Cite as: https://gfzpublic.gfz-potsdam.de/pubman/item/item_5020388
Abstract
With intense climate change and rapid urbanization, extreme precipitation events have threatened the sustainable development of cities. Due to the advantages of wide spatial range, high spatiotemporal resolution and free download, satellite precipitation products have become a potential choice for extreme precipitation monitoring and hydrological simulation. For the application over different urban areas, it is important to investigate the performance of different satellite precipitation products. This study evaluated five hourly satellite precipitation products in capturing extremes: the Integrated Multi-satellite Retrievals for GPM (IMERG), Climate Prediction Center Morphing Technique (CMORPH), Precipitation Estimation from Remotely Sensed Information using Artificial Neural Networks (PERSIANN), the Global Satellite Mapping of Precipitation (GSMaP) and Fengyun 2 Meteorological Satellite Series (FY2).
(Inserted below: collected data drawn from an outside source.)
-- ==== Sys2Proof/Certificates/Slice0/Obligations.lean ====
section
/-! DEFINITION. The statements about this model, for the provers. Each cites the rules of the spec that it formalises or rests on. -/

open Sys2Proof Sys2Proof.Machine

/-- Words written out in the spec decode to the instructions they stand for. (R65, R82, R100, R111, R334, R337, R372, R400, R429) -/
def Obligations.SpecWordsDecode : Prop :=
  decode 0x00102862#32 = .ok (.add ⟨4, 5, 6, .none, .s2⟩) ∧
  decode 0xBA508D14#32 = .ok (.moviGroup ⟨20, 0x2345⟩) ∧
  decode 0xFE000001#32 = .ok (.hintWideImmediate 1) ∧
  decode 0xE8000050#32 = .ok (.fenceRel .cluster) ∧
  decode 0xF2991000#32 = .ok (.launch ⟨38, 34, 0⟩) ∧
  decode 0xF260A010#32 = .ok (.lqry ⟨24, 20, 0⟩) ∧
  decode 0x760C1020#32 = .ok (.rshade ⟨3, 2, 0⟩) ∧
  decode 0x74201042#32 = .ok (.tex ⟨8, 2, 4, 2⟩) ∧
  decode 0xEC60A060#32 = .ok (.cstat ⟨24, 20, 0⟩) ∧
  decode 0xE0A00110#32 = .ok (.time 40) ∧
  decode 0xE000A120#32 = .ok (.twait 20)

/-- Decoding the word of any legal instruction gives it back. (R65, R79, R80, R81, R82, R83, R84, R85, R86, 03_instruction_word.md) -/
def Obligations.DecodeOfEncode : Prop :=
  ∀ i : Instr, i.isWord = true → i.wf = true → decode (encode i) = .ok i

/-- A word that decodes is the word of the instruction it decodes to. (R65, R79, R86, 03_instruction_word.md) -/
def Obligations.EncodeOfDecode : Prop :=
  ∀ (x : Word) (i : Instr), decode x = .ok i → i.isWord = true ∧ i.wf = true ∧ encode i = x

/-- A word with a reserved opcode or a HINT of kind 0b11 is no instruction. (R86, R79, 03_instruction_word.md) -/
def Obligations.ReservedOpcodesAreRefused : Prop :=
  ∀ x : Word, (x.toNat / 2 ^ 25 = 0x3E ∨ x.toNat / 2 ^ 25 = 0x3F ∨ x.toNat / 2 ^ 25 = 0x7A ∨ x.toNat / 2 ^ 25 = 0x7C ∨ x.toNat / 2 ^ 25 = 0x7D
      ∨ x.toNat / 2 ^ 25 = 0x7E ∨ x.toNat / 2 ^ 23 = 0x1FF) → ∃ r, decode x = .error r

/-- A lane-scope write changes the lanes of the mask only; S0 reads as zero and discards writes. (R38, R5, R32, 02_swell.md) -/
def Obligations.RegisterWritesKeepTheRest : Prop :=
  ∀ (w : Swell) (f : Frag) (m : Word) (r q : Reg) (x : Row) (l : Fin 32),
    ((w.setV m r x).vreg q)[l] = (if q = r ∧ m.getLsbD l.val then x[l] else (w.vreg q)[l]) ∧ (w.setV m r x).sreg q = w.sreg q ∧
    (lanesActive w f .all).getLsbD l.val = f.mask.getLsbD l.val ∧
    (lanesActive w f .s1).getLsbD l.val = (f.mask.getLsbD l.val && (w.sreg 1).getLsbD l.val) ∧
    (lanesActive w f .s2).getLsbD l.val = (f.mask.getLsbD l.val && (w.sreg 2).getLsbD l.val) ∧
    (lanesActive w f .s3).getLsbD l.val = (f.mask.getLsbD l.val && (w.sreg 3).getLsbD l.val) ∧
    (∀ y : Word, w.sreg 0 = 0 ∧ w.setS 0 y = w ∧ (r ≠ 0 → (w.setS r y).sreg r = y) ∧ (q ≠ r → (w.setS r y).sreg q = w.sreg q) ∧ (w.setS r y).vreg q = w.vreg q)

/-- ADD to CLEN, PRMT and MULH to XNOR write their result in every active lane and nothing else. (R100, R101, R104, R105, R140, R38, R76, R93) -/
def Obligations.IntegerWordsCompute : Prop :=
  (∀ (i : Instr) (o : RegHP) (g : Word → Word → Word → Word) (s : State) (w : Swell) (f : Frag), laneHpOp i = some (o, g) →
    Ready s w f (hpForm false o) [o.d.toNat, o.a.toNat, o.b.toNat] →
    Answers i s fun t => Performed s t (w.setV (lanesActive w f o.pm) o.d (rowOf fun l => g (w.vreg o.d)[l] (w.vreg o.a)[l] (w.vreg o.b)[l])) (f.onward s.now)) ∧
  (∀ (i : Instr) (o : Reg3) (g : Word → Word → Word → Word) (s : State) (w : Swell) (f : Frag), laneRegOp i = some (o, g) →
    Ready s w f { pmx := true, writes := [o.d] } [o.d.toNat, o.a.toNat, o.b.toNat] →
    Answers i s fun t => Performed s t (w.setV (lanesActive w f f.pmx) o.d (rowOf fun l => g (w.vreg o.d)[l] (w.vreg o.a)[l] (w.vreg o.b)[l])) (f.onward s.now))

/-- The group mirrors of the integer words compute once on S registers. (R95, R100, R101, R104, R105, R32) -/
def Obligations.GroupIntegerWordsCompute : Prop :=
  ∀ (i : Instr) (o : Reg3) (g : Word → Word → Word → Word) (s : State) (w : Swell) (f : Frag), groupRegOp i = some (o, g) → Ready s w f {} [] →
    Answers i s fun t => Performed s t (w.setS o.d (g (w.sreg o.d) (w.sreg o.a) (w.sreg o.b))) (f.onward s.now)

/-- DIVS and DIVN write quotient and remainder to the pair, with the corners of the rule. (R106, R95) -/
def Obligations.DivisionWritesQuotientAndRemainder : Prop :=
  (∀ (i : Instr) (o : Reg3) (g : Word → Word → Word × Word) (s : State) (w : Swell) (f : Frag), lanePairOp i = some (o, g) →
    Ready s w f { pmx := true, writes := [o.d, o.d + 1] } [o.d.toNat + 1, o.a.toNat, o.b.toNat] →
    Answers i s fun t => Performed s t ((w.setV (lanesActive w f f.pmx) o.d (rowOf fun l => (g (w.vreg o.a)[l] (w.vreg o.b)[l]).1)).setV
      (lanesActive w f f.pmx) (o.d + 1) (rowOf fun l => (g (w.vreg o.a)[l] (w.vreg o.b)[l]).2)) (f.onward s.now)) ∧
  (∀ (i : Instr) (o : Reg3) (g : Word → Word → Word × Word) (s : State) (w : Swell) (f : Frag), groupPairOp i = some (o, g) → Ready s w f {} [] →
    Answers i s fun t => Performed s t ((w.setS o.d (g (w.sreg o.a) (w.sreg o.b)).1).setS (o.d + 1) (g (w.sreg o.a) (w.sreg o.b)).2) (f.onward s.now)) ∧
  Spec.divs 0x80000000 0xFFFFFFFF = (0x80000000, 0)

/-- MOV to ZEXTH and their group mirrors compute the results of the rule. (R108, R38) -/
def Obligations.OneOperandIntegerWordsCompute : Prop :=
  (∀ (i : Instr) (o : FunHP) (g : Word → Word) (s : State) (w : Swell) (f : Frag), laneFunOp i = some (o, g) →
    Ready s w f (funForm false o) [o.d.toNat, o.a.toNat] →
    Answers i s fun t => Performed s t (w.setV (lanesActive w f o.pm) o.d (rowOf fun l => g (w.vreg o.a)[l])) (f.onward s.now)) ∧
  (∀ (i : Instr) (o : Reg2) (g : Word → Word) (s : State) (w : Swell) (f : Frag), groupFunOp i = some (o, g) → Ready s w f {} [] →
    Answers i s fun t => Performed s t (w.setS o.d (g (w.sreg o.a))) (f.onward s.now))
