-- ==== Sys2Proof/Laws/PerInstr.lean ====
section
/-! SUPPORT. One statement per instruction: the opcode field of a legal instruction's word is the opcode that the map of R79 gives it. -/

open Sys2Proof

/-- Bits 31:25 of the word of an instruction (R79 to R85); an event has no word. -/
def Sys2Proof.Laws.Opcode.opcode : Instr → BitVec 7
  | .add _ => 0x00
  | .sub _ => 0x01
  | .mul _ => 0x02
  | .mac _ => 0x03
  | .and _ => 0x04
  | .or _ => 0x05
  | .xor _ => 0x06
  | .andn _ => 0x07
  | .shl _ => 0x08
  | .shr _ => 0x09
  | .sra _ => 0x0A
  | .min _ => 0x0B
  | .max _ => 0x0C
  | .minn _ => 0x0D
  | .maxn _ => 0x0E
  | .sel _ => 0x0F
  | .ceq _ => 0x10
  | .cne _ => 0x11
  | .clt _ => 0x12
  | .cle _ => 0x13
  | .cltn _ => 0x14
  | .clen _ => 0x15
  | .mulh _ | .mulhn _ | .adds _ | .subs _ | .rol _ | .bfx _ | .bfxn _ | .bfi _ | .divs _ | .divn _ | .orn _ | .xnor _ => 0x16
  | .mov _ | .not _ | .neg _ | .abs _ | .clz _ | .ctz _ | .popc _ | .brev _ | .bswap _ | .sextb _ | .sexth _ | .zextb _ | .zexth _ => 0x17
  | .addi _ => 0x18
  | .andi _ => 0x19
  | .ori _ => 0x1A
  | .xori _ => 0x1B
  | .shli _ | .shri _ | .srai _ | .roli _ => 0x1C
  | .movi _ => 0x1D
  | .cmpiEq _ | .cmpiNe _ | .cmpiLt _ | .cmpiLe _ | .cmpiLtn _ | .cmpiLen _ => 0x1E
  | .fadd _ => 0x1F
  | .fsub _ => 0x20
  | .fmul _ => 0x21
  | .ffma _ => 0x22
  | .fmin _ => 0x23
  | .fmax _ => 0x24
  | .fcmpEq _ | .fcmpNe _ | .fcmpLt _ | .fcmpLe _ | .fcmpGt _ | .fcmpGe _ | .fcmpUo _ | .fcmpOr _ => 0x25
  | .fabs _ | .fneg _ | .fcps _ | .frcp _ | .frsq _ | .fsqrt _ | .fexp2 _ | .flog2 _ | .frndn _ | .frndz _ | .frndp _ | .frndm _ | .fclass _ => 0x26
  | .fdiv _ => 0x27
  | .cvt _ | .cvtBs8 _ | .cvtBs4 _ => 0x28
  | .h2add _ | .h2sub _ | .h2mul _ | .h2fma _ | .h2min _ | .h2max _ => 0x29
  | .shflIdx _ | .shflUp _ | .shflDn _ | .shflXor _ => 0x2A
  | .bcast _ | .vext _ | .vins _ | .msk _ | .unmsk _ | .vmovx _ | .vmovxw _ => 0x2B
  | .prmt _ => 0x2C
  | .ddx _ | .ddy _ | .ddxc _ | .ddyc _ | .nbrget _ | .nbrset _ => 0x2D
  | .ld _ => 0x2E
  | .st _ => 0x2F
  | .lds _ => 0x30
  | .sts _ => 0x31
  | .ldf _ | .ldc _ | .stp _ | .stf _ | .sete _ | .tagq _ => 0x32
  | .atomAdd _ | .atomAnd _ | .atomOr _ | .atomXor _ | .atomMin _ | .atomMax _ | .atomMinn _ | .atomMaxn _ | .atomXchg _ | .atomCas _ | .atomFadd _ | .atomFmin _
    | .atomFmax _ | .atomInc _ => 0x33
  | .redAdd _ | .redAnd _ | .redOr _ | .redXor _ | .redMin _ | .redMax _ | .redMinn _ | .redMaxn _ | .redFadd _ | .redFmin _ | .redFmax _ | .redInc _ => 0x34
  | .ldt _ => 0x35
  | .stt _ => 0x36
  | .mma _ => 0x37
  | .mmaz _ => 0x38
  | .reorder _ => 0x39
  | .tex _ => 0x3A
  | .emitp _ | .texq _ | .rshade _ => 0x3B
  | .waitvEq _ | .waitvNe _ | .waitvGen _ | .waitvGtn _ => 0x3C
  | .pf _ => 0x3D
  | .addGroup _ => 0x40
  | .subGroup _ => 0x41
  | .mulGroup _ => 0x42
  | .macGroup _ => 0x43
  | .andGroup _ => 0x44
  | .orGroup _ => 0x45
  | .xorGroup _ => 0x46
  | .andnGroup _ => 0x47
  | .shlGroup _ => 0x48
  | .shrGroup _ => 0x49
  | .sraGroup _ => 0x4A
  | .minGroup _ => 0x4B
  | .maxGroup _ => 0x4C
  | .minnGroup _ => 0x4D
  | .maxnGroup _ => 0x4E
  | .selGroup _ => 0x4F
  | .ceqGroup _ => 0x50
  | .cneGroup _ => 0x51
  | .cltGroup _ => 0x52
  | .cleGroup _ => 0x53
  | .cltnGroup _ => 0x54
  | .clenGroup _ => 0x55
  | .mulhGroup _ | .mulhnGroup _ | .addsGroup _ | .subsGroup _ | .rolGroup _ | .bfxGroup _ | .bfxnGroup _ | .bfiGroup _ | .divsGroup _ | .divnGroup _ | .ornGroup _
    | .xnorGroup _ => 0x56
  | .movGroup _ | .notGroup _ | .negGroup _ | .absGroup _ | .clzGroup _ | .ctzGroup _ | .popcGroup _ | .brevGroup _ | .bswapGroup _ | .sextbGroup _ | .sexthGroup _
    | .zextbGroup _ | .zexthGroup _ => 0x57
  | .addiGroup _ => 0x58
  | .andiGroup _ => 0x59
  | .oriGroup _ => 0x5A
  | .xoriGroup _ => 0x5B
  | .shliGroup _ | .shriGroup _ | .sraiGroup _ | .roliGroup _ => 0x5C
  | .moviGroup _ => 0x5D
  | .cmpiEqGroup _ | .cmpiNeGroup _ | .cmpiLtGroup _ | .cmpiLeGroup _ | .cmpiLtnGroup _ | .cmpiLenGroup _ => 0x5E
  | .faddGroup _ => 0x5F
  | .fsubGroup _ => 0x60
  | .fmulGroup _ => 0x61
  | .ffmaGroup _ => 0x62
  | .fminGroup _ => 0x63
  | .fmaxGroup _ => 0x64
  | .fcmpEqGroup _ | .fcmpNeGroup _ | .fcmpLtGroup _ | .fcmpLeGroup _ | .fcmpGtGroup _ | .fcmpGeGroup _ | .fcmpUoGroup _ | .fcmpOrGroup _ => 0x65
  | .fabsGroup _ | .fnegGroup _ | .fcpsGroup _ | .frcpGroup _ | .frsqGroup _ | .fsqrtGroup _ | .fexp2Group _ | .flog2Group _ | .frndnGroup _ | .frndzGroup _ | .frndpGroup _
    | .frndmGroup _ | .fclassGroup _ => 0x66
  | .fdivGroup _ => 0x67
  | .cvtGroup _ => 0x68
  | .bra _ => 0x69
  | .brz _ => 0x6A
  | .brnz _ => 0x6B
  | .call _ => 0x6C
  | .jmpx _ => 0x6D
  | .split _ => 0x6E
  | .fuse => 0x6F
  | .setf _ | .getf _ | .setc _ | .getc _ | .setpri _ | .yield | .exit | .region | .cont _ | .resume _ | .srd _ | .swr _ | .trap _ | .eret | .bkpt | .nop | .tlbiPage _
    | .tlbiCtx | .time _ | .twait _ => 0x70
  | .sld _ => 0x71
  | .sst _ => 0x72
  | .satomAdd _ | .satomAnd _ | .satomOr _ | .satomXor _ | .satomMin _ | .satomMax _ | .satomMinn _ | .satomMaxn _ | .satomXchg _ | .satomCas _ | .satomFadd _ | .satomFmin _
    | .satomFmax _ | .satomInc _ => 0x73
  | .fenceAcq _ | .fenceRel _ | .fenceAr _ => 0x74
  | .clean _ | .inv _ | .clinv _ => 0x75
  | .copy _ | .gather _ | .scatter _ | .eqry _ | .rarith _ | .coll _ | .cstat _ | .wsend _ | .wsig _ => 0x76
  | .binit _ | .arrive _ | .arrivex _ | .bwait _ => 0x77
  | .seqtake _ | .enter _ | .leave _ | .leaveEnd _ | .abandon _ | .sectq _ => 0x78
  | .launch _ | .lqry _ => 0x79
  | .swaitvEq _ | .swaitvNe _ | .swaitvGen _ | .swaitvGtn _ => 0x7B
  | .hintWideImmediate _ | .hintModifiers _ | .hintScheduling _ => 0x7F
  | _ => 0
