/-- A division without remainder is rounded by no mode. -/
theorem roundQuot_of_mod_eq_zero (rm : Rm) (neg : Bool) {X U : Nat} (hU : 0 < U) (h : X % U = 0) : roundQuot rm neg X U = X / U := by
  have hup : ∀ odd, roundUp rm neg odd false .lt = false := by intro odd; cases rm <;> rfl
  rw [roundQuot, h, Nat.mul_zero, Nat.compare_eq_lt.mpr hU, show ((0 : Nat) != 0) = false from rfl, hup, if_neg Bool.false_ne_true, Nat.add_zero]

/-- At or below its own unit an exact value is a whole number of units, and `roundAt` changes nothing. -/
theorem roundAt_of_le {x : XReal} {pos : Int} {k : Nat} (h : x.e = pos + k) (hst : x.sticky = false) (rm : Rm) :
    roundAt x pos rm = (x.m * 2 ^ k, false) := by
  have hk : (x.e - pos).toNat = k := by omega
  have hup : roundUp rm x.neg false false .lt = false := by cases rm <;> rfl
  rw [roundAt, if_pos (by omega), hk, hst, hup, if_neg Bool.false_ne_true, Nat.add_zero]

/-- Bits are dropped, or the sticky bit stands, just where the quotient has a remainder. -/
theorem inexact_eq {r R U j : Nat} {sticky : Bool} (hU : 0 < U) (lo : r * U ≤ R * 2 ^ j) (ex : sticky = false ↔ r * U = R * 2 ^ j) :
    (sticky || r != 0) = (R != 0) := by
  have hj := Nat.two_pow_pos j
  have hr : r * U = 0 ↔ r = 0 := by rw [Nat.mul_eq_zero, or_iff_left (Nat.ne_of_gt hU)]
  have hR : R * 2 ^ j = 0 ↔ R = 0 := by rw [Nat.mul_eq_zero, or_iff_left (Nat.ne_of_gt hj)]
  cases sticky with
  | false =>
    rw [ex.mp rfl, hR] at hr
    rw [Bool.false_or, Bool.eq_iff_iff, bne_iff_ne, bne_iff_ne, ne_eq, ne_eq, hr]
  | true =>
    have hne : R ≠ 0 := fun hz => absurd (ex.mpr (by rw [hR.mpr hz] at lo ⊢; exact Nat.le_zero.mp lo)) (by decide)
    rw [Bool.true_or, bne_iff_ne.mpr hne]

/-- What `roundAt` answers for `p / q` at the unit `2^(d − c)`: the quotient rounded once, and whether the division leaves a remainder. -/
theorem roundAt_eq {x : XReal} {p q c d : Nat} (hq : 0 < q) (h : x.Denotes p q) (hs : x.sticky = true → x.e < (d : Int) - c) (rm : Rm) :
    roundAt x (d - c) rm = (roundQuot rm x.neg (p * 2 ^ c) (2 ^ d * q), p * 2 ^ c % (2 ^ d * q) != 0) := by
  have hU : 0 < 2 ^ d * q := Nat.mul_pos (Nat.two_pow_pos d) hq
  rcases Int.lt_or_le x.e ((d : Int) - c) with hpos | hpos
  · obtain ⟨j, hj⟩ : ∃ j : Nat, (d : Int) - c = x.e + (j + 1 : Nat) := ⟨((d : Int) - c - x.e - 1).toNat, by omega⟩
    obtain ⟨lo, hi, ex⟩ := h d (c + (j + 1)) (by omega)
    have eU (n : Nat) : n * q * 2 ^ d = n * (2 ^ d * q) := by ac_rfl
    have eX : p * 2 ^ (c + (j + 1)) = p * 2 ^ c * 2 ^ (j + 1) := by rw [Nat.pow_add, Nat.mul_assoc]
    rw [eU, eX] at lo hi ex
    obtain ⟨rlo, rhi, rex⟩ := mod_scaled lo hi
    rw [roundAt_of_lt hj, inexact_eq hU rlo (ex.trans rex), compare_half rlo rhi (ex.trans rex), ← div_eq_div_of_scaled lo hi, roundQuot]
  · have hst : x.sticky = false := Bool.eq_false_iff.mpr fun hx => Int.not_lt.mpr hpos (hs hx)
    obtain ⟨k, hk⟩ : ∃ k : Nat, x.e = (d : Int) - c + k := ⟨(x.e - ((d : Int) - c)).toNat, by omega⟩
    have hX : p * 2 ^ c = x.m * 2 ^ k * (2 ^ d * q) := by
      obtain ⟨-, -, ex⟩ := h (k + d) c (by omega)
      rw [← ex.mp hst, Nat.pow_add]
      ac_rfl
    have h0 : p * 2 ^ c % (2 ^ d * q) = 0 := by rw [hX]; exact Nat.mul_mod_left _ _
    rw [roundAt_of_le hk hst, roundQuot_of_mod_eq_zero rm x.neg hU h0, h0, hX, Nat.mul_div_cancel _ hU]
    rfl

/-- An exact magnitude of `p / q` rounded to a whole number. -/
theorem roundAt_zero {m p q i j : Nat} {e : Int} (neg : Bool) (hq : 0 < q) (he : e = (i : Int) - j) (h : m * q * 2 ^ i = p * 2 ^ j) (rm : Rm) :
    roundAt ⟨neg, m, e, false⟩ 0 rm = (roundQuot rm neg p q, p % q != 0) := by
  have hr := roundAt_eq (c := 0) (d := 0) hq (XReal.denotes_of_eq (neg := neg) hq he h) (fun hs => absurd hs Bool.false_ne_true) rm
  rwa [Nat.pow_zero, Nat.mul_one, Nat.one_mul] at hr

/-! ## The rounded quotient -/

theorem roundQuot_eq_or (rm : Rm) (neg : Bool) (X U : Nat) : roundQuot rm neg X U = X / U ∨ roundQuot rm neg X U = X / U + 1 := by
  unfold roundQuot
  split
  · exact .inr rfl
  · exact .inl rfl

/-- Under a mode that rounds this sign down the quotient loses its remainder. -/
theorem roundQuot_of_downward {rm : Rm} {neg : Bool} (h : Spec.downward rm neg = true) (X U : Nat) : roundQuot rm neg X U = X / U := by
  have hup : ∀ odd inexact half, roundUp rm neg odd inexact half = false := by
    intro odd inexact half
    cases rm with
    | rne => exact absurd h (by cases neg <;> decide)
    | rtz => rfl
    | rup => cases neg with
      | false => exact absurd h (by decide)
      | true => exact Bool.and_false _
    | rdn => cases neg with
      | false => exact Bool.and_false _
      | true => exact absurd h (by decide)
  rw [roundQuot, hup, if_neg Bool.false_ne_true, Nat.add_zero]

/-- Under a directed mode that does not round this sign down any remainder adds one. -/
theorem roundQuot_of_upward {rm : Rm} {neg : Bool} (hr : rm ≠ .rne) (h : Spec.downward rm neg = false) (X U : Nat) :
    roundQuot rm neg X U = X / U + if X % U = 0 then 0 else 1 := by
  have hup : ∀ odd inexact half, roundUp rm neg odd inexact half = inexact := by
    intro odd inexact half
    cases rm with
    | rne => exact absurd rfl hr
    | rtz => exact absurd h (by cases neg <;> decide)
    | rup => cases neg with
      | false => exact Bool.and_true _
      | true => exact absurd h (by decide)
    | rdn => cases neg with
      | false => exact absurd h (by decide)
      | true => exact Bool.and_true _
  rw [roundQuot, hup]
  exact congrArg (X / U + ·) ((ite_congr (propext bne_iff_ne) (fun _ => rfl) fun _ => rfl).trans (ite_not _ _ _))

theorem roundQuot_rne (neg : Bool) (X U : Nat) :
    roundQuot .rne neg X U = X / U + if U < 2 * (X % U) ∨ (2 * (X % U) = U ∧ X / U % 2 = 1) then 1 else 0 := by
  have hup : roundUp .rne neg (X / U % 2 == 1) (X % U != 0) (compare (2 * (X % U)) U) = true ↔
      U < 2 * (X % U) ∨ (2 * (X % U) = U ∧ X / U % 2 = 1) := by
    rw [roundUp, Bool.or_eq_true, Bool.and_eq_true, beq_iff_eq, beq_iff_eq, beq_iff_eq, Nat.compare_eq_gt, Nat.compare_eq_eq]
  exact congrArg (X / U + ·) (ite_congr (propext hup) (fun _ => rfl) fun _ => rfl)

/-- Rounding is exact just where the division leaves no remainder. -/
theorem roundQuot_mul_eq_iff (rm : Rm) (neg : Bool) {X U : Nat} (hU : 0 < U) : roundQuot rm neg X U * U = X ↔ X % U = 0 := by
  refine ⟨fun h => h ▸ Nat.mul_mod_left _ _, fun h => ?_⟩
  rw [roundQuot_of_mod_eq_zero rm neg hU h, Nat.div_mul_cancel (Nat.dvd_of_mod_eq_zero h)]

/-- The multiple of the unit below another, without its subtraction. -/
theorem pred_mul_add {n U : Nat} (h : n ≠ 0) : (n - 1) * U + U = n * U := by
  rw [← Nat.add_one_mul, Nat.sub_one_add_one h]

/-- The rounded quotient is the whole number next to `X / U` under the mode. -/
theorem nearest_roundQuot (rm : Rm) (neg : Bool) {X U : Nat} (hU : 0 < U) : Spec.Nearest rm neg (· * U) X (roundQuot rm neg X U) := by
  have hX : X = X / U * U + X % U := (Nat.div_add_mod' X U).symm
  have hR : X % U < U := Nat.mod_lt X hU
  have hpred := pred_mul_add (n := X / U) (U := U)
  by_cases hr : rm = .rne
  · subst hr
    rw [roundQuot_rne, Spec.Nearest, if_pos rfl]
    split
    · simp only [Nat.add_sub_cancel, Nat.add_one_mul]
      omega
    · simp only [Nat.add_zero, Nat.add_one_mul]
      omega
  · rw [Spec.Nearest, if_neg hr]
    cases hd : Spec.downward rm neg with
    | false =>
      rw [roundQuot_of_upward hr hd, if_neg Bool.false_ne_true]
      split
      · simp only [Nat.add_zero]
        omega
      · simp only [Nat.add_sub_cancel, Nat.add_one_mul]
        omega
    | true =>
      rw [roundQuot_of_downward hd, if_pos rfl]
      simp only [Nat.add_one_mul]
      omega

/-! ## Codes of FP32 (R8, R9) -/

/-- `n` units of the binade `j` are `n` codes past its base; at `n = 2^24` that is the first code of the next binade. -/
theorem mag32_code {j n : Nat} (h : j = 0 ∨ 2 ^ 23 ≤ n) (hn : n ≤ 2 ^ 24) : Spec.mag32 (j * 2 ^ 23 + n) = n * 2 ^ j := by
  unfold Spec.mag32
  rcases Nat.lt_or_eq_of_le hn with hlt | htop
  · split
    · have h0 : j = 0 := by omega
      rw [h0, Nat.pow_zero, Nat.mul_one, Nat.zero_mul, Nat.zero_add]
    · rw [show (j * 2 ^ 23 + n) / 2 ^ 23 - 1 = j by omega, show 2 ^ 23 + (j * 2 ^ 23 + n) % 2 ^ 23 = n by omega]
  · rw [if_neg (by omega), show (j * 2 ^ 23 + n) / 2 ^ 23 - 1 = j + 1 by omega, show 2 ^ 23 + (j * 2 ^ 23 + n) % 2 ^ 23 = 2 ^ 23 by omega, htop,
      Nat.pow_succ]
    omega

/-- Past the top of a binade the codes lie further apart. -/
theorem le_mag32_succ_top (j : Nat) : (2 ^ 24 + 1) * 2 ^ j ≤ Spec.mag32 (j * 2 ^ 23 + 2 ^ 24 + 1) := by
  rw [show j * 2 ^ 23 + 2 ^ 24 + 1 = (j + 1) * 2 ^ 23 + (2 ^ 23 + 1) by omega, mag32_code (by omega) (by omega), Nat.pow_succ]
  omega

/-- Below the base of a binade the codes lie closer together. -/
theorem mag32_pred_base (j : Nat) : Spec.mag32 ((j + 1) * 2 ^ 23 + 2 ^ 23 - 1) < 2 ^ 23 * 2 ^ (j + 1) := by
  rw [show (j + 1) * 2 ^ 23 + 2 ^ 23 - 1 = j * 2 ^ 23 + (2 ^ 24 - 1) by omega, mag32_code (by omega) (by omega), Nat.pow_succ]
  have := Nat.two_pow_pos j
  omega

/-- A code next to `X` on one scale is next to it on a scale that agrees at the code, and about it wherever that matters. -/
theorem nearest_transfer {rm : Rm} {neg : Bool} {mag mag' : Nat → Nat} {X n z : Nat} (h : Spec.Nearest rm neg mag' X n) (par : z % 2 = n % 2)
    (here : mag z = mag' n) (above : mag (z + 1) = mag' (n + 1) ∨ (n % 2 = 0 ∧ mag' (n + 1) ≤ mag (z + 1)))
    (below : z = 0 ∨ (n ≠ 0 ∧ mag (z - 1) = mag' (n - 1)) ∨ (n % 2 = 0 ∧ mag (z - 1) < mag z ∧ mag z ≤ X)) : Spec.Nearest rm neg mag X z := by
  unfold Spec.Nearest at h ⊢
  split at h
  · rw [if_pos ‹_›]
    omega
  · rw [if_neg ‹_›]
    split at h
    · rw [if_pos ‹_›]
      omega
    · rw [if_neg ‹_›]
      omega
Based on the observations in Beijing, statistical metrics, categorical skill metrics and extreme precipitation indices were selected and analyzed. Results showed that IMERG had the highest accuracy, and all five products underestimated extreme precipitation. The performance was well in summer while worse in winter. Our study would provide some significant reference for developers and potential users in Beijing or other similar regions.